§ Work to complete
Each line below from the one containing "let l := a % 2 ^ 20" through the one containing "else if op = 0" is to be given again exactly, and no line outside that span.

Recorded data
────────────────
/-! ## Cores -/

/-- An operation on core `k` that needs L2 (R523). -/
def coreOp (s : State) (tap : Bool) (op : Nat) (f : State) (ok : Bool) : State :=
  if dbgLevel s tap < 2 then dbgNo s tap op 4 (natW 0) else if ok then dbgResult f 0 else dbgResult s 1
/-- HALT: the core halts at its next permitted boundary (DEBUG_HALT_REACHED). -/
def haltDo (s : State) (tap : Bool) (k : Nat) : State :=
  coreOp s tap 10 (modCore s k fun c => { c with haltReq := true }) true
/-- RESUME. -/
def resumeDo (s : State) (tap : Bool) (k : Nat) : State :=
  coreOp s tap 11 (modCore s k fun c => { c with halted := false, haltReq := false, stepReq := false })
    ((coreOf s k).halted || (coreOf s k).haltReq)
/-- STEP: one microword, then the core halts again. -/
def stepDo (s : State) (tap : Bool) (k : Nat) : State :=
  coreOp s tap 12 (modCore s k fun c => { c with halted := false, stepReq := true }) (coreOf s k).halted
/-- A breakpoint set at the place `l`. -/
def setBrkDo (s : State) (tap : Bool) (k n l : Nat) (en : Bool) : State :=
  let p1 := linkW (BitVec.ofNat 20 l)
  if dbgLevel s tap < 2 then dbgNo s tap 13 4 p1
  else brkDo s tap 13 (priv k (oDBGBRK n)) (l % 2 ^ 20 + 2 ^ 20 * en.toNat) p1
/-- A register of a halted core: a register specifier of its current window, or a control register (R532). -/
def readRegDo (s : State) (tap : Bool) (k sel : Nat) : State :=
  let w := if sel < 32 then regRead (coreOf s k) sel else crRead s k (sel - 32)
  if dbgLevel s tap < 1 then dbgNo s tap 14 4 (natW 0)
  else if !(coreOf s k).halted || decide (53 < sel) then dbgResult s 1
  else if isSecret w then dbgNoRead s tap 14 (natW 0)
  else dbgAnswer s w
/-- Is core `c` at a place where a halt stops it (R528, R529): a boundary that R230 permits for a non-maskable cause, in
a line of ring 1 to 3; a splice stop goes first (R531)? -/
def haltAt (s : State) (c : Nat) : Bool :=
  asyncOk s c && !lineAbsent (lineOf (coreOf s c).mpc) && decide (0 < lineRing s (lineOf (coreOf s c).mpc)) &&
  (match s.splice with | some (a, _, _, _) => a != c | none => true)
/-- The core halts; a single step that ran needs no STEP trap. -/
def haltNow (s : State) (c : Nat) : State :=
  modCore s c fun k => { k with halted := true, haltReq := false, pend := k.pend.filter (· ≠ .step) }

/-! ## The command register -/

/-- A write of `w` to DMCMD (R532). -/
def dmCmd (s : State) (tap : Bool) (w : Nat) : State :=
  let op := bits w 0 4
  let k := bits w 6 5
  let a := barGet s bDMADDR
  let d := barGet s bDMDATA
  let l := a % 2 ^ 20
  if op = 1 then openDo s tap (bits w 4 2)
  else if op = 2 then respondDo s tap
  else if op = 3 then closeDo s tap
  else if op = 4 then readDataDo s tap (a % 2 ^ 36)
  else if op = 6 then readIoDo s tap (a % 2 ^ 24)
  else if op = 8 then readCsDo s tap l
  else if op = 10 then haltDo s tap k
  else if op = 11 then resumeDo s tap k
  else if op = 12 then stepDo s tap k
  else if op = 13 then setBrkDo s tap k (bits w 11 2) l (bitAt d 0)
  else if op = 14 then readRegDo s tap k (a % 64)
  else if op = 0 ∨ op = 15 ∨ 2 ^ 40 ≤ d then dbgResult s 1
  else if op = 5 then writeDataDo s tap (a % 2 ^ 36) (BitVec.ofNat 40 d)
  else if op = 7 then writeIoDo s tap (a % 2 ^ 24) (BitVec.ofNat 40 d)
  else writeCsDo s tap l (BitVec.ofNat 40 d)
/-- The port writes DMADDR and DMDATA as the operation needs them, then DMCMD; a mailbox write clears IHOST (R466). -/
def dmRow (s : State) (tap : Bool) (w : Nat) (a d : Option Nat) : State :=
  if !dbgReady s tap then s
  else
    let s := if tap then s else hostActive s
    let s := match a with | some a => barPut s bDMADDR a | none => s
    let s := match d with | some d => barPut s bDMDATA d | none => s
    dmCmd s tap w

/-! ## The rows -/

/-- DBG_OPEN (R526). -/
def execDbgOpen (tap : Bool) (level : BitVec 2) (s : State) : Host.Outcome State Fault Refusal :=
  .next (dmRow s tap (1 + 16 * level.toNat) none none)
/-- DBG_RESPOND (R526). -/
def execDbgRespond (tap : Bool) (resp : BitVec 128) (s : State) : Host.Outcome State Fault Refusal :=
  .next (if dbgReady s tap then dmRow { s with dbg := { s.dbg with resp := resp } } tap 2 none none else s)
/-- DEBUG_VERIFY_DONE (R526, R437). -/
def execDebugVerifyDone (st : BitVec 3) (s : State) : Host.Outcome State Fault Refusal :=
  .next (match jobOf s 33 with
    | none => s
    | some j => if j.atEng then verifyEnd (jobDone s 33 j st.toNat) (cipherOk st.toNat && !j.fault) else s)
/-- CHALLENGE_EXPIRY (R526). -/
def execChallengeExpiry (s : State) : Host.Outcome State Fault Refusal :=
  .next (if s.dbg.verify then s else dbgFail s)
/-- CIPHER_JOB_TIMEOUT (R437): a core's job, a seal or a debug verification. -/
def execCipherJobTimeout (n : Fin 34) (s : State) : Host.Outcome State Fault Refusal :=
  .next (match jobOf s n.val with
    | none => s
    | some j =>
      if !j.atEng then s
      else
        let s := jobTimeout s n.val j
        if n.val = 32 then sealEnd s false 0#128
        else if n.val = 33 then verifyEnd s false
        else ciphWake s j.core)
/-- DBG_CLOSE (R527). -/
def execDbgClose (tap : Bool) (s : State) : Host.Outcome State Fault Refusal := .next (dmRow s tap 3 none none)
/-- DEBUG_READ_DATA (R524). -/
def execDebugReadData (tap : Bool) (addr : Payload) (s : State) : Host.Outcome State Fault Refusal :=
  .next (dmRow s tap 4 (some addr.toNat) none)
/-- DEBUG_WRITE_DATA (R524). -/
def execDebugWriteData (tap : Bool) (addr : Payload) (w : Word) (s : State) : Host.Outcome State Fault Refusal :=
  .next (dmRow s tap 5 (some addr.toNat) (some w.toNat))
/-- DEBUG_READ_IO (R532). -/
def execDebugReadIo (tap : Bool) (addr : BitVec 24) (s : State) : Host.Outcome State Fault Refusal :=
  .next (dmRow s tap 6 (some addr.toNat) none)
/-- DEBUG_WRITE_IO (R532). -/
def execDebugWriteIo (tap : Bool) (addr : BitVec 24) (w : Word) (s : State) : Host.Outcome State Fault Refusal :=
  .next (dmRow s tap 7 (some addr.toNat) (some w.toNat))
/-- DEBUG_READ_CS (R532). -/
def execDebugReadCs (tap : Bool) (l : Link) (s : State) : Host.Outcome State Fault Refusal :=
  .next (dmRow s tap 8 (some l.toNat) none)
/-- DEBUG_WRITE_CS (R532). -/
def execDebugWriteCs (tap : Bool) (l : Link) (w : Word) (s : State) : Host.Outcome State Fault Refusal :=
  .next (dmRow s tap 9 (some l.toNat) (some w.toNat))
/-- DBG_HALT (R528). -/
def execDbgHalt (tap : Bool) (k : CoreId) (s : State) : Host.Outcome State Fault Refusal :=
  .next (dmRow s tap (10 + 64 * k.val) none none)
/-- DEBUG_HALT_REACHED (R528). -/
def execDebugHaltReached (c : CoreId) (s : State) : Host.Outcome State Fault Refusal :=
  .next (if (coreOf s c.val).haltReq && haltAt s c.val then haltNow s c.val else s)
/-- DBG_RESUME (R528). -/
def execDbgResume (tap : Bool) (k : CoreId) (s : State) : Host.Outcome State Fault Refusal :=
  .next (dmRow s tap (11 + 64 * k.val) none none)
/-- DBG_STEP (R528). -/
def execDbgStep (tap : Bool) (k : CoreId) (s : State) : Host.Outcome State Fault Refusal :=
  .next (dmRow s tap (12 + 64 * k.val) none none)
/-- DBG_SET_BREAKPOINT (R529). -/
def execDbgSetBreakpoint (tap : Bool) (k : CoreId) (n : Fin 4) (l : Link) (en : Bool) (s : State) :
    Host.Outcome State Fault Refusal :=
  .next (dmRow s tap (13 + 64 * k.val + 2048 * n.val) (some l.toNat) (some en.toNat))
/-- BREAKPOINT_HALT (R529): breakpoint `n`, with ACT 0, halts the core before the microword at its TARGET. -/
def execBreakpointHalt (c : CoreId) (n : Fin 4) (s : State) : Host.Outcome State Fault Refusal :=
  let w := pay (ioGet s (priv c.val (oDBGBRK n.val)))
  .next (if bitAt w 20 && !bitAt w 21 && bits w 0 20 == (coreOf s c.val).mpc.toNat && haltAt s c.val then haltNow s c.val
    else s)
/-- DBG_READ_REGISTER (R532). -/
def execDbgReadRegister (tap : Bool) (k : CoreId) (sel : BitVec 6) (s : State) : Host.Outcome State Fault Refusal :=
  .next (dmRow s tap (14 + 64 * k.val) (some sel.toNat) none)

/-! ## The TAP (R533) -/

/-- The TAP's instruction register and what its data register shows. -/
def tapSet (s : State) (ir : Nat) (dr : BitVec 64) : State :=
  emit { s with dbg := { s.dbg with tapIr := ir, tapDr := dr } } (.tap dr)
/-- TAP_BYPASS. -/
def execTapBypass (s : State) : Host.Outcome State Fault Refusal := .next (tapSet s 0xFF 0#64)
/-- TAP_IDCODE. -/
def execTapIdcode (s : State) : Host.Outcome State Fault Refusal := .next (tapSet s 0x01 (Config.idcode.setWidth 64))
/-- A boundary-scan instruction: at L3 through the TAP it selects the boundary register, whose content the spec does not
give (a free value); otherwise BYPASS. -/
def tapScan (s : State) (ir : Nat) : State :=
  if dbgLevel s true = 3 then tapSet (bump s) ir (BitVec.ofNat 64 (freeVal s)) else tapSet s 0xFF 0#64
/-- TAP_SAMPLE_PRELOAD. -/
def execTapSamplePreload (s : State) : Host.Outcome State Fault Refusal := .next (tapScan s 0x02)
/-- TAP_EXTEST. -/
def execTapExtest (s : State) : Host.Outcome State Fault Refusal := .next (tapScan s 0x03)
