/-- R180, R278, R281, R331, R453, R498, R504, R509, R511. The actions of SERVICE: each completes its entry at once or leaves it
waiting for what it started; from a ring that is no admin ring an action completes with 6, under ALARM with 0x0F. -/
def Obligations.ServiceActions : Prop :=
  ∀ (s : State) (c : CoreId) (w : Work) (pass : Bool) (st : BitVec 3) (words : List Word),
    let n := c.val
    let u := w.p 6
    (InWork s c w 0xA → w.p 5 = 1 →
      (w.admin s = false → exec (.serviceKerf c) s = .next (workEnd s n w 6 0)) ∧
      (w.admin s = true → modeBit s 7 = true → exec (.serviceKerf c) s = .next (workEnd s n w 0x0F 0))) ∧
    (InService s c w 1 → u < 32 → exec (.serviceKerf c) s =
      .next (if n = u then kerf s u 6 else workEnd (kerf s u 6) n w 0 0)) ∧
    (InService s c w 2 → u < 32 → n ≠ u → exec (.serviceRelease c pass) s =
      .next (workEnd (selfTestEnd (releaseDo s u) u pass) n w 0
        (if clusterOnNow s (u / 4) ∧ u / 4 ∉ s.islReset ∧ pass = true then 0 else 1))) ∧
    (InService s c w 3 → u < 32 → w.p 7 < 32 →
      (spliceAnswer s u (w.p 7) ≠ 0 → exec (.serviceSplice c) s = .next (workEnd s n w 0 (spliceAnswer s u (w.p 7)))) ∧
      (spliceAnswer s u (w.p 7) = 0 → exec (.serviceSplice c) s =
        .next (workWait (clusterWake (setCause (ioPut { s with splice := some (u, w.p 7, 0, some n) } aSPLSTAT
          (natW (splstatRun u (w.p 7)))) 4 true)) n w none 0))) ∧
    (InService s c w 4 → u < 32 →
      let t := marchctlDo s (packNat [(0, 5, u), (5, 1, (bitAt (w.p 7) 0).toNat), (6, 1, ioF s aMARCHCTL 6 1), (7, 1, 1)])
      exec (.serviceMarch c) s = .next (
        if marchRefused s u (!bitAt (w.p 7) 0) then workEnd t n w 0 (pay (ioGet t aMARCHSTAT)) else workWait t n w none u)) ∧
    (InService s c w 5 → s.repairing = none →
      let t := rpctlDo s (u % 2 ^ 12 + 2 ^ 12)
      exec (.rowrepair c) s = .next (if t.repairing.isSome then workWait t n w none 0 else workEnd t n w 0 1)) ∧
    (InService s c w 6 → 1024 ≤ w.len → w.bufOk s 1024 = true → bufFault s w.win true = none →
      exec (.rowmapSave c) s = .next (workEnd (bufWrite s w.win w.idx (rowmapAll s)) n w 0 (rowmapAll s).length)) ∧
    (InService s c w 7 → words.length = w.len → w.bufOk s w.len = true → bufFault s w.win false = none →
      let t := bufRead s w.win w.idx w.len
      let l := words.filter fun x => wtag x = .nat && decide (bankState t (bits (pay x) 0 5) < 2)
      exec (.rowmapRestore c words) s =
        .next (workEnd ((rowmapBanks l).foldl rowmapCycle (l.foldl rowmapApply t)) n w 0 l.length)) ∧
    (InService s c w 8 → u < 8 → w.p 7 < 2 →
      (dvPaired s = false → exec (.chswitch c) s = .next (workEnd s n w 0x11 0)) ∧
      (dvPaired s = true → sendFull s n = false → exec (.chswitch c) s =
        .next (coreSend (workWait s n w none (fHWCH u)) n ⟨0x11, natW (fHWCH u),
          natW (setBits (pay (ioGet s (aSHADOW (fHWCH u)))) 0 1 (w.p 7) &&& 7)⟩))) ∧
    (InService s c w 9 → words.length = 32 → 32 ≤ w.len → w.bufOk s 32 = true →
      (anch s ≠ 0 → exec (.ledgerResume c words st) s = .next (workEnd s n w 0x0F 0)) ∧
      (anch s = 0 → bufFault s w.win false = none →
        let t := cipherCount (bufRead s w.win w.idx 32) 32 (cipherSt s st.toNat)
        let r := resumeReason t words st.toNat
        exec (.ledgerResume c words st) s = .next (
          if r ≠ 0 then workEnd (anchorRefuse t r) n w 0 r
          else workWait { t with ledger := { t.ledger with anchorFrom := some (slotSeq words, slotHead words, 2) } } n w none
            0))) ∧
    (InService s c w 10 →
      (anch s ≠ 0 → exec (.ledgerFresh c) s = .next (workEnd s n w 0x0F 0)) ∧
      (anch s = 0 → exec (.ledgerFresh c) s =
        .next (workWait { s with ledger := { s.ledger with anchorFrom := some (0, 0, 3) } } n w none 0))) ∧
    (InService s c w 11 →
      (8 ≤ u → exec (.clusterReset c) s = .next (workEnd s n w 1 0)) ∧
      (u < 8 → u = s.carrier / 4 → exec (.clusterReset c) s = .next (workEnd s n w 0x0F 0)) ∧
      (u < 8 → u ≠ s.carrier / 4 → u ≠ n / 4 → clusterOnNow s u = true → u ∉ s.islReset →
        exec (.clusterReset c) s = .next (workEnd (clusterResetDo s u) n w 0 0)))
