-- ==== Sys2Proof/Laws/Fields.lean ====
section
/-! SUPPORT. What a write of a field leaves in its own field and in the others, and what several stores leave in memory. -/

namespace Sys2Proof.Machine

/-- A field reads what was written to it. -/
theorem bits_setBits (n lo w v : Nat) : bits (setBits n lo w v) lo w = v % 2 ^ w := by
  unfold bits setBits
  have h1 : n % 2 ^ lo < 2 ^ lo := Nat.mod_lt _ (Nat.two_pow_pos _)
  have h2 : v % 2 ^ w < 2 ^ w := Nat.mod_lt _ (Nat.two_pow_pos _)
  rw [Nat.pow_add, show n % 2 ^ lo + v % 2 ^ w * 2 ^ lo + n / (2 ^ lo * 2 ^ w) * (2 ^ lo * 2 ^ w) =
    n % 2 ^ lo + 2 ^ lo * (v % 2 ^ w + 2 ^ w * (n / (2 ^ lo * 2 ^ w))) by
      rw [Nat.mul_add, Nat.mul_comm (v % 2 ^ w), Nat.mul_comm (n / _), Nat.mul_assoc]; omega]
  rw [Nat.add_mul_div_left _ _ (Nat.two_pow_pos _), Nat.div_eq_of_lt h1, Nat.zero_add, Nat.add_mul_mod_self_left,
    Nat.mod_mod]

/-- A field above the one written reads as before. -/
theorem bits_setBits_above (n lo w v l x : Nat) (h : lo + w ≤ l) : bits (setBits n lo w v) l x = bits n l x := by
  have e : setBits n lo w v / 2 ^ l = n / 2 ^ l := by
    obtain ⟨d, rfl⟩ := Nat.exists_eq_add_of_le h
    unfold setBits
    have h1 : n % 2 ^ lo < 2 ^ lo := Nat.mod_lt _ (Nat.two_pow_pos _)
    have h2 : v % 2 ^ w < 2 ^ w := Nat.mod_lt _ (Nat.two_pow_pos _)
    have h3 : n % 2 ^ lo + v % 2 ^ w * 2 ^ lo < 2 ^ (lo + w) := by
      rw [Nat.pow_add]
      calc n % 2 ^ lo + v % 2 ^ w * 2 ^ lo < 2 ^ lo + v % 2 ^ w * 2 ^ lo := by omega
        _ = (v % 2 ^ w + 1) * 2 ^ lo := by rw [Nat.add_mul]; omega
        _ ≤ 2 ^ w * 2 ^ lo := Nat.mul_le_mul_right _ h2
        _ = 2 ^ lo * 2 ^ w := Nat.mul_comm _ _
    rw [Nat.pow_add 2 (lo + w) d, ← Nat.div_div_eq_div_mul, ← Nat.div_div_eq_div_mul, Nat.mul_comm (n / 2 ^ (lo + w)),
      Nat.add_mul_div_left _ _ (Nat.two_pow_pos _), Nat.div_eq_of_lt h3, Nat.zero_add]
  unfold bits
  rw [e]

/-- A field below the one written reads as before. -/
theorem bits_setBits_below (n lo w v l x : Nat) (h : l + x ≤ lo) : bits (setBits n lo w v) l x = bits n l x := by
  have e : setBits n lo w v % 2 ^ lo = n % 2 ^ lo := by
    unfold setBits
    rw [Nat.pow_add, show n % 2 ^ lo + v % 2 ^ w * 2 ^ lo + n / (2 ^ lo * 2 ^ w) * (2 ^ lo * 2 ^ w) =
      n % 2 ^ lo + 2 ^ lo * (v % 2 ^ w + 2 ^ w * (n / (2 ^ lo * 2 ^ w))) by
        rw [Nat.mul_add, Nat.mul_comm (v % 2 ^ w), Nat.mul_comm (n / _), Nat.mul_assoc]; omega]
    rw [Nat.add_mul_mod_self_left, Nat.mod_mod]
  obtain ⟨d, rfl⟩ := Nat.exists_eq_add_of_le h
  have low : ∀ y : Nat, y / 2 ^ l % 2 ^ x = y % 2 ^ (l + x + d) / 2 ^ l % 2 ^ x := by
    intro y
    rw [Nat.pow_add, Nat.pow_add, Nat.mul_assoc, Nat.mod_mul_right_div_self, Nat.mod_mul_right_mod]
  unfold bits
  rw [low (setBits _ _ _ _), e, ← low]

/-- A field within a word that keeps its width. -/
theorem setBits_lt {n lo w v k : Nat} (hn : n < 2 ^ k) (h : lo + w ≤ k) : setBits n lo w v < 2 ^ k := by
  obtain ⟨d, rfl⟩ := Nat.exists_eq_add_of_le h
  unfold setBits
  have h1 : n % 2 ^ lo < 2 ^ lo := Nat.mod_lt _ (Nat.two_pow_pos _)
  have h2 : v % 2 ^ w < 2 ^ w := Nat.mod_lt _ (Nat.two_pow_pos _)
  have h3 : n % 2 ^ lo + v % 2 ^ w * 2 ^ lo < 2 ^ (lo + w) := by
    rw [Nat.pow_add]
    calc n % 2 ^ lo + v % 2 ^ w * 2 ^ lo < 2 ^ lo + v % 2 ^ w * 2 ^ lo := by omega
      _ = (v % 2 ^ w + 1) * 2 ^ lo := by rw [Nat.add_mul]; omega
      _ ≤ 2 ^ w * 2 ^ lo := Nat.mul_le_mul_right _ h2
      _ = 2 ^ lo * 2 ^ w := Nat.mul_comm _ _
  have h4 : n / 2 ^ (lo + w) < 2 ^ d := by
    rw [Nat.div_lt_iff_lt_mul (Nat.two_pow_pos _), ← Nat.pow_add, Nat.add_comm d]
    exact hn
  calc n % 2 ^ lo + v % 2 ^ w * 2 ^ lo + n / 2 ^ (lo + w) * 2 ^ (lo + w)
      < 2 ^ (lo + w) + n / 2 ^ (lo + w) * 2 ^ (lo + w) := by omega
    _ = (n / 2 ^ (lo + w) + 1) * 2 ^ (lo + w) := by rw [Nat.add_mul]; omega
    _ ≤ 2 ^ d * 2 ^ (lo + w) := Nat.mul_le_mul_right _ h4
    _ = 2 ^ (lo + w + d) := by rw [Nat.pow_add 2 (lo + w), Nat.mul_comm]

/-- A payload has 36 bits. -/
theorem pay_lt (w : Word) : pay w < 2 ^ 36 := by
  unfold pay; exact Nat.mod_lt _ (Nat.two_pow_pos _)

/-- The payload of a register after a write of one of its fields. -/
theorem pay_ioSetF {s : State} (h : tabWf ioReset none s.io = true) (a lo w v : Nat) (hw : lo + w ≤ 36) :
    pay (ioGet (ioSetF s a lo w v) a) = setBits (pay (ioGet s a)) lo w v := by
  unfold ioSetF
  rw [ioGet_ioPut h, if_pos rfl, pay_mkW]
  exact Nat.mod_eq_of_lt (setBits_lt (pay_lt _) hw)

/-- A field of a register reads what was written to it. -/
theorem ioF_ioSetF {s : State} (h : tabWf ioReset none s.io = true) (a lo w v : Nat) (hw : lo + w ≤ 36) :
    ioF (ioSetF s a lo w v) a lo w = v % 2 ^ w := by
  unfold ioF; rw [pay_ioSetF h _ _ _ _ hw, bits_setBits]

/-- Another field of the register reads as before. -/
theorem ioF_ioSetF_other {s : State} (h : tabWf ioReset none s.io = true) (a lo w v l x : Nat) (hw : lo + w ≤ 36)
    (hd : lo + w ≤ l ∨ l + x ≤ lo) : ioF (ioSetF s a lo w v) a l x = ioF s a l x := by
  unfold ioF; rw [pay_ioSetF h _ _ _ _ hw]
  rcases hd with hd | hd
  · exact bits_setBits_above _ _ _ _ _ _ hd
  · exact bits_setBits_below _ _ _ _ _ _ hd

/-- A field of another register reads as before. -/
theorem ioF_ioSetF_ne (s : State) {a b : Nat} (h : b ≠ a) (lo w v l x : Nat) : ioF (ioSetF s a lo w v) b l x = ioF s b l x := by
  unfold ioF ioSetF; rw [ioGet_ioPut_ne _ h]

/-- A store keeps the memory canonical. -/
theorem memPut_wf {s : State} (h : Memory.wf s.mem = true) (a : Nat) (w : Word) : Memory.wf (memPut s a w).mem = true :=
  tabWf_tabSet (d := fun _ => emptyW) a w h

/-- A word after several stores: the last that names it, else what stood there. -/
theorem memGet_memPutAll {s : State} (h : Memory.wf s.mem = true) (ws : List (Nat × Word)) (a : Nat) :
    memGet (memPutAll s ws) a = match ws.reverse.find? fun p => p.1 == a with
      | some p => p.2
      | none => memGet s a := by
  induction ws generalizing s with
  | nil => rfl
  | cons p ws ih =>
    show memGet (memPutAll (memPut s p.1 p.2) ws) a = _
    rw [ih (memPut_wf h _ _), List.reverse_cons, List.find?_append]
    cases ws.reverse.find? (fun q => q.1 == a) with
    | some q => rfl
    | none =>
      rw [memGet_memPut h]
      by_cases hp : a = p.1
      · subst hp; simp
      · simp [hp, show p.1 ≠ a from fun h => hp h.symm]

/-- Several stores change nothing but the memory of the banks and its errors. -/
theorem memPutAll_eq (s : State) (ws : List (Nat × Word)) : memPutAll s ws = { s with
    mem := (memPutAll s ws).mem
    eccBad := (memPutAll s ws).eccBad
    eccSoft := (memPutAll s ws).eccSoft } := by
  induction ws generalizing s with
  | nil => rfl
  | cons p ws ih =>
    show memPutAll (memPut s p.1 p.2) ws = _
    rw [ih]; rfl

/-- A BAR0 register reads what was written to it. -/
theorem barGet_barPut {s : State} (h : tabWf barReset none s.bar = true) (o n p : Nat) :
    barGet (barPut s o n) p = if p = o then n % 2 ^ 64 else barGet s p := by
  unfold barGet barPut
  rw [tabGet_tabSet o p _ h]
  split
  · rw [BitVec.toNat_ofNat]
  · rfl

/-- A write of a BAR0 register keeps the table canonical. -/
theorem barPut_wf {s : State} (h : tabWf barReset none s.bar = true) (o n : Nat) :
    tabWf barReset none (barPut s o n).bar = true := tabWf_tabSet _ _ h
────────────────
§ Task result
  let l := a % 2 ^ 20
  if op = 1 then openDo s tap (bits w 4 2)
  else if op = 2 then respondDo s tap
  else if op = 3 then closeDo s tap
  else if op = 4 then readDataDo s tap (a % 2 ^ 36)
  else if op = 6 then readIoDo s tap (a % 2 ^ 24)
  else if op = 8 then readCsDo s tap l
  else if op = 10 then haltDo s tap k
  else if op = 11 then resumeDo s tap k
  else if op = 12 then stepDo s tap k
  else if op = 13 then setBrkDo s tap k (bits w 11 2) l (bitAt d 0)
  else if op = 14 then readRegDo s tap k (a % 64)
  else if op = 0 ∨ op = 15 ∨ 2 ^ 40 ≤ d then dbgResult s 1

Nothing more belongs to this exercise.